In order to avoid the following situations, activists get updated on the formation of purchases for 2018 by raising the issue at a high authority level. On August 14, 2016 there was a meeting of patients with representatives of the Federal Service for Surveillance in Health Care and the Ministry of Health of the Russian Federation. The government informed activists about the expected additional financing in the amount of 4 billion rubles this year and the planned annual increase by 1.5 billion rubles in the budget for the purchase of medicines. However, according to the representatives of the movement this is not enough to solve the problem completely.

Improving quality

Side effects from the low-quality medicines is another issue patients are talking about. Due to the strong health issues that arise in response to therapy, people often abandon the existing treatment. A short list of the issues they face includes rash, kidney problems, lipodystrophy. It is difficult to get treatment replacement afterwards if the therapy scheme was changed according to medical or pseudo medical indications, because formally the therapy is still being provided.

Day prior to the meeting of the Commission on Vital and Essential Drugs (VED) on September 4, 2017 in Moscow Patient Control representatives addressed the Minister of Health of the Russian Federation. The request was to include VED in the list of contemporary drugs in 2018 for the treatment of HIV-infection and chronic hepatitis C. Following the meeting, the Commission made a decision to add six medications, four of them were also in the activists’ list. The Commission included two medicines for HIV infection treatment: dolutegravir, raltegravir for children and two for hepatitis C: dasabuvir/ombitasvir/paritaprevir/ritonavir and daclatasvir.

Activists are also working on the ways to achieve patient feedback in cases when ART was proven ineffective or had side effects. Patients along with the physicians will now be able to fill out an online form on the Federal Service for Surveillance in Health Care. This will help to improve the quality of medication control.

Treatment as prevention

The internationally recognized principle of treatment as prevention is one of the most effective and yet most underestimated ways to prevent the spread of HIV infection in Russia. The number of HIV infections in our country keeps growing and thus patients’ collaboration is extremely important.

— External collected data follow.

-- ==== Sys2Proof/Machine/Store.lean ====
section
/-!
DEFINITION. Sparse stores: a list of (key, value) pairs with strictly rising keys in which no listed value is the default.
Every large memory of the package (data stores, instruction tier, cave banks, HBM, register fields) is held in this one
canonical form, so that equal contents are equal data.
-/
namespace Sys2Proof.Machine

/-- A sparse store in canonical form (`Store.wf`). -/
abbrev Store (α : Type) := List (Nat × α)

/-- The value at key `k`; an unlisted key holds the default `d`. -/
def Store.get {α : Type} (d : α) : Store α → Nat → α
  | [], _ => d
  | (k', v) :: m, k => if k = k' then v else Store.get d m k

/-- Drop key `k` (it returns to the default). -/
def Store.erase {α : Type} : Store α → Nat → Store α
  | [], _ => []
  | (k', v) :: m, k => if k = k' then Store.erase m k else (k', v) :: Store.erase m k

/-- Put `v` at key `k`: the default value removes the entry, so the form stays canonical. -/
def Store.set {α : Type} [DecidableEq α] (d : α) : Store α → Nat → α → Store α
  | [], k, v => if v = d then [] else [(k, v)]
  | (k', v') :: m, k, v =>
    if k < k' then (if v = d then Store.erase ((k', v') :: m) k else (k, v) :: (k', v') :: m)
    else if k = k' then (if v = d then Store.erase m k else (k, v) :: m)
    else (k', v') :: Store.set d m k v

/-- Canonical form: keys strictly rise and no listed value is the default. -/
def Store.wf {α : Type} [DecidableEq α] (d : α) : Store α → Bool
  | [] => true
  | [(_, v)] => decide (v ≠ d)
  | (k, v) :: (k', v') :: m => decide (v ≠ d) && decide (k < k') && Store.wf d ((k', v') :: m)

/-- The entries with `lo ≤ key < hi`, in rising order. -/
def Store.range {α : Type} (m : Store α) (lo hi : Nat) : List (Nat × α) :=
  m.filter fun e => decide (lo ≤ e.1) && decide (e.1 < hi)

/-- Drop the entries whose key satisfies `p` (they return to the default). -/
def Store.drop {α : Type} (m : Store α) (p : Nat → Bool) : Store α := m.filter fun e => !p e.1

/-- Put every pair of a list. -/
def Store.setAll {α : Type} [DecidableEq α] (d : α) (m : Store α) (l : List (Nat × α)) : Store α :=
  l.foldl (fun m e => m.set d e.1 e.2) m

/-- A store of numbers: default 0. -/
abbrev NStore := Store Nat

/-- Read a number store. -/
def NStore.at (m : NStore) (k : Nat) : Nat := Store.get 0 m k

/-- Write a number store. -/
def NStore.put (m : NStore) (k v : Nat) : NStore := Store.set 0 m k v

end Sys2Proof.Machine
end

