-- ==== Sys2Proof/Config.lean ====
section
/-!
DEFINITION. What the spec leaves open. Each constant has no body: nothing proved of the model can rest on its value.
The assumption log's rows name every one.
-/
namespace Sys2Proof

/-- The n-th free value the machine draws (undefined bits, power-on contents, values the spec does not state); applied to
the counter `fresh` of the state, so each draw is a new unknown. -/
opaque Config.freeValue : Nat → Nat

/-- Manufacturer identity in the IDCODE register (R233, R414): given by the BSDL file, not by the spec. -/
opaque Config.manufacturerId : Nat

end Sys2Proof
end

At the Red Ribbon Award 2012 during AIDS 2012 in Washington, USA

The Patient Control movement is one of the communities in the Eastern European and Central Asian (EECA) countries dealing at a highly professional level with access to therapy of people living with HIV. SIMONA+ project is one of Patient Control initiatives aimed at systemic problem solving. This project studies access to medical and non-medical services for people living with HIV, as well as reacts to violations of patients’ rights by direct actions, press conferences and round-table discussions. Nowadays, SIMONA+ covers more than 13 entities of the Russian Federation. Its main goal is to improve the quality of HIV treatment and diagnostics, as well as to increase adherence among the representatives of key groups. Apart from serving patients’ interests, the project tries to minimize HIV spread among the general population.

The Patient Control projects are a community response to the epidemic. These projects consider the needs of people living with HIV and facilitate cooperation between specialists working in the AIDS control field. These merits have already been recognized once: at the 19th International AIDS Conference in Washington in 2012, the Patient Control initiative group was awarded the Red Ribbon Award for outstanding work concerning the AIDS epidemic. Promotion of such initiatives is declared as one of the leading goals for the 22nd International AIDS Conference, which will take place in Amsterdam next July. Representatives of the Patient Control movement plan to submit the report on their work in 2016-2018 to AIDS 2018.